写真2 スタジオ内に作られたローソンの街並み
 
     
   物語にはまってしまうと気付かないだろうが,VFXも随所で使われている。1951年当時のハリウッド,チャイニーズ・シアター前に市電が走っているのは,言うまでもなく合成だ。ピーターがクルマもろとも川に落ちるシーンは,実写とCGが巧みに交錯する(写真1)。スケール感もあり,橋や川の水のCGも上出来だなと感心したが,ここはILMが担当らしい。それなら納得だ。
 他に,Matte World Digital社, Gray Matter FX社の名前があったから,ディジタル・マットも多用しているに違いない。ローソンの町の中心部はセットが組まれたが(写真2),一部の建物やワイドアングルでの背景などはCGだろう。町庁舎は実物の大道具,その隣の建物はCGといった具合だ。当時の撮影所風景,浜辺の家での2人のラブシーンなどにも多彩な視覚効果を感じる。
 音楽もまた郷愁を感じさせる。
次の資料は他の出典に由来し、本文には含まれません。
-- ==== Sys2Proof/Machine/Resets.lean ====
section
/-! DEFINITION. Hard reset, soft reset and the end of INIT (chapter 9), and the commands RESET_ASSERTED, RESET_RELEASED
and INITIALISATION_COMPLETES. -/

namespace Sys2Proof.Machine

/-- Every block at its hard-reset value (R159); the model's own queue and free-value counter go on. -/
def State.hardReset (s : State) : State := { State.reset with freeCount := s.freeCount, pending := s.pending }

/-- RESET_ASSERTED (R155, R159): whatever was in progress stops where it stands. -/
def execResetAsserted (s : State) : Host.Outcome State Fault Refusal := .next s.hardReset

/-- RESET_RELEASED (R155): the RESET state ends and INIT begins. -/
def execResetReleased (s : State) : Host.Outcome State Fault Refusal :=
  .next (if s.device = .reset then { s with device := .init } else s)

/-- An uplink receiver that starts afresh (R27, R38). -/
def UplinkReceiver.fresh : UplinkReceiver := { frame := none, silence := 0, midCharacter := false }

/-- A segment receiver that starts afresh: LINE_IDLE, both counters at 0 (R59). -/
def SegmentReceiver.fresh : SegmentReceiver := { state := .lineIdle, silence := 0, activity := 0, midCharacter := false }

/-- The Up Queue after a reset and through INIT (R140, R141, R142). -/
def UpQueue.empty : UpQueue :=
  { frames := [], exchangeHeld := false, managementHeld := false, preference := .management }

/-- An empty Event Queue (R148). -/
def EventQueue.empty : EventQueue := { records := [], lost := 0 }

/-- Initialisation completes: the gate enters STANDBY (R156). An abort procedure of a soft reset may go on. -/
def State.initialised (s : State) : State :=
  { s with
    device := .standby
    uplink := UplinkReceiver.fresh
    uplinkTransmitter := .idle
    segment := SegmentReceiver.fresh
    downQueue := []
    slot := none
    up := UpQueue.empty
    engagement := none }

/-- INITIALISATION_COMPLETES (R156). -/
def execInitialisationCompletes (s : State) : Host.Outcome State Fault Refusal :=
  .next (if s.device = .init then s.initialised else s)

/-- An entry at a soft reset: the configuration is kept, every runtime field takes its starting value, a pending update
is discarded (R25). -/
def Entry.restart (e : Entry) (probeInterval : Byte) : Entry := Entry.fresh e.config probeInterval

/-- The soft reset (R161): the transmitter is ordered to abort, the queues, the engagement and the runtime fields are
cleared, the configurations, the Policy Record, the rates and the Line Clock are kept, and INIT begins. -/
def State.softReset (s : State) : State :=
  { s with
    device := .init
    uplink := UplinkReceiver.fresh
    uplinkTransmitter := .idle
    segment := SegmentReceiver.fresh
    transmitter := s.transmitter.abort
    downQueue := []
    slot := none
    up := UpQueue.empty
    table := s.table.mapEntries (fun e => e.restart s.policy.probeInterval)
    tablePointer := 0
    engagement := none
    watch := 0
    token := 0
    lastClosed := none
    events := EventQueue.empty }

end Sys2Proof.Machine
end

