/-- SOFT_RESET is answered OK with its mark, and from then a soft reset is under way (R160, R186). It takes place as
that reply is complete on the uplink (R44, R161): configurations, Policy Record, rates and Line Clock are kept; runtime
fields start afresh (R25); INIT begins. Two clauses are the model's choice: the receivers' counters are fresh from here
on, where R59 and R46 make them so as INIT ends (log 24), and a frame held behind an abort procedure is given up (log
8). -/
def Obligations.SoftResetTakesPlace : Prop :=
  (∀ s : State, RequestReady s 17 [] → ∃ t, exec .softReset s = .next t ∧
     t = s.replying 17 0 0 [] (some .softReset) ∧ t.softResetUnderWay = true) ∧
  ∀ (s : State) (f : UpFrame) (rest : List UpFrame) (wire : List LineChar) (n : Nat),
    s.up.frames = f :: rest → f.mark = some .softReset → s.uplinkTransmitter = .sending wire n →
    ∃ t, exec .uplinkTransmissionComplete s = .next t ∧
      (∀ i, t.table.get i = (s.table.get i).map (fun e => Entry.fresh e.config s.policy.probeInterval)) ∧
      t.hold = true ∧ t.attn = false ∧
      t = { s with
        device := .init
        uplink := { frame := none, silence := 0, midCharacter := false }
        uplinkTransmitter := .idle
        segment := { state := .lineIdle, silence := 0, activity := 0, midCharacter := false }
        transmitter := s.transmitter.abort
        downQueue := []
        slot := none
        up := { frames := [], exchangeHeld := false, managementHeld := false, preference := .management }
        table := t.table
        tablePointer := 0
        engagement := none
        watch := 0
        token := 0
        lastClosed := none
        events := { records := [], lost := 0 } }

/-! ### Frames and records as characters -/

/-- A body character in an open frame (R33, R34): a discarding frame keeps nothing; KIND, SRC, LEN and PAYLOAD are kept
and shifted in; a LEN above 240 turns to discarding with BAD_LEN; the first CHECK character is kept and not shifted in;
the second ends the frame, intact where the two agree with the register and damaged with CHECK where they differ. That
a LEN above 240 is itself neither kept nor shifted in is log 26, the model's choice. -/
def Obligations.FramerTakesBodyCharacter : Prop :=
  ∀ (f : OpenFrame) (v : Byte),
    (∀ d, f.damage = some d → f.take v = .stillOpen f) ∧
    (f.damage = none →
      (f.kept.length < 3 → f.take v = .stillOpen { f with kept := f.kept ++ [v], register := crcByte f.register v }) ∧
      (f.kept.length = 3 → v.toNat ≤ 240 →
        f.take v = .stillOpen { f with kept := f.kept ++ [v], register := crcByte f.register v }) ∧
      (f.kept.length = 3 → 240 < v.toNat → f.take v = .stillOpen { f with damage := some .badLen }) ∧
      ∀ len : Byte, f.kept[3]? = some len →
        (f.kept.length < len.toNat + 4 →
          f.take v = .stillOpen { f with kept := f.kept ++ [v], register := crcByte f.register v }) ∧
        (f.kept.length = len.toNat + 4 → f.take v = .stillOpen { f with kept := f.kept ++ [v] }) ∧
        (f.kept.length = len.toNat + 5 → half (f.kept.getD (len.toNat + 4) 0) v = f.register →
          f.take v = .ended (.intact
            { dest := f.kept.getD 0 0, code := kindCode (f.kept.getD 1 0), src := f.kept.getD 2 0,
              payload := (f.kept.drop 4).take len.toNat })) ∧
        (f.kept.length = len.toNat + 5 → half (f.kept.getD (len.toNat + 4) 0) v ≠ f.register →
          f.take v = .ended (.damaged .check)))

/-- Decode of encode: a frame sent with any fields and any payload of up to 240 characters is read back intact with
those fields by a framer that had no frame open, and ends only on its last character; with any other two CHECK
characters it is damaged with CHECK (R28, R31 to R34). -/
def Obligations.FramesReadBack : Prop :=
  ∀ (dest kind src : Byte) (payload : List Byte), payload.length ≤ 240 →
    let rest := [kind, src, BitVec.ofNat 8 payload.length] ++ payload
    withCheck (frameBody dest kind src payload) = dest :: (rest ++ halfBytes (crc (dest :: rest))) ∧
    readFrame dest (rest ++ halfBytes (crc (dest :: rest))) =
      .ended (.intact { dest := dest, code := kindCode kind, src := src, payload := payload }) ∧
    (∀ c1 c2 : Byte, half c1 c2 ≠ crc (dest :: rest) → readFrame dest (rest ++ [c1, c2]) = .ended (.damaged .check)) ∧
    ∀ n, n < rest.length + 2 → ∃ f, readFrame dest ((rest ++ halfBytes (crc (dest :: rest))).take n) = .stillOpen f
エンディングのナンバーは,ナット・キング・コールの「I Remember You」。この映画の余韻を残す名選曲だ。映画ファンの心をくすぐる演出が多少クサイといえばクサイが,私は嫌いではない。少なくとも,同じく意図的な賞狙いで成功した『ビューティフル・マインド』よりは何倍も感動し,希望が湧いてくる映画だ。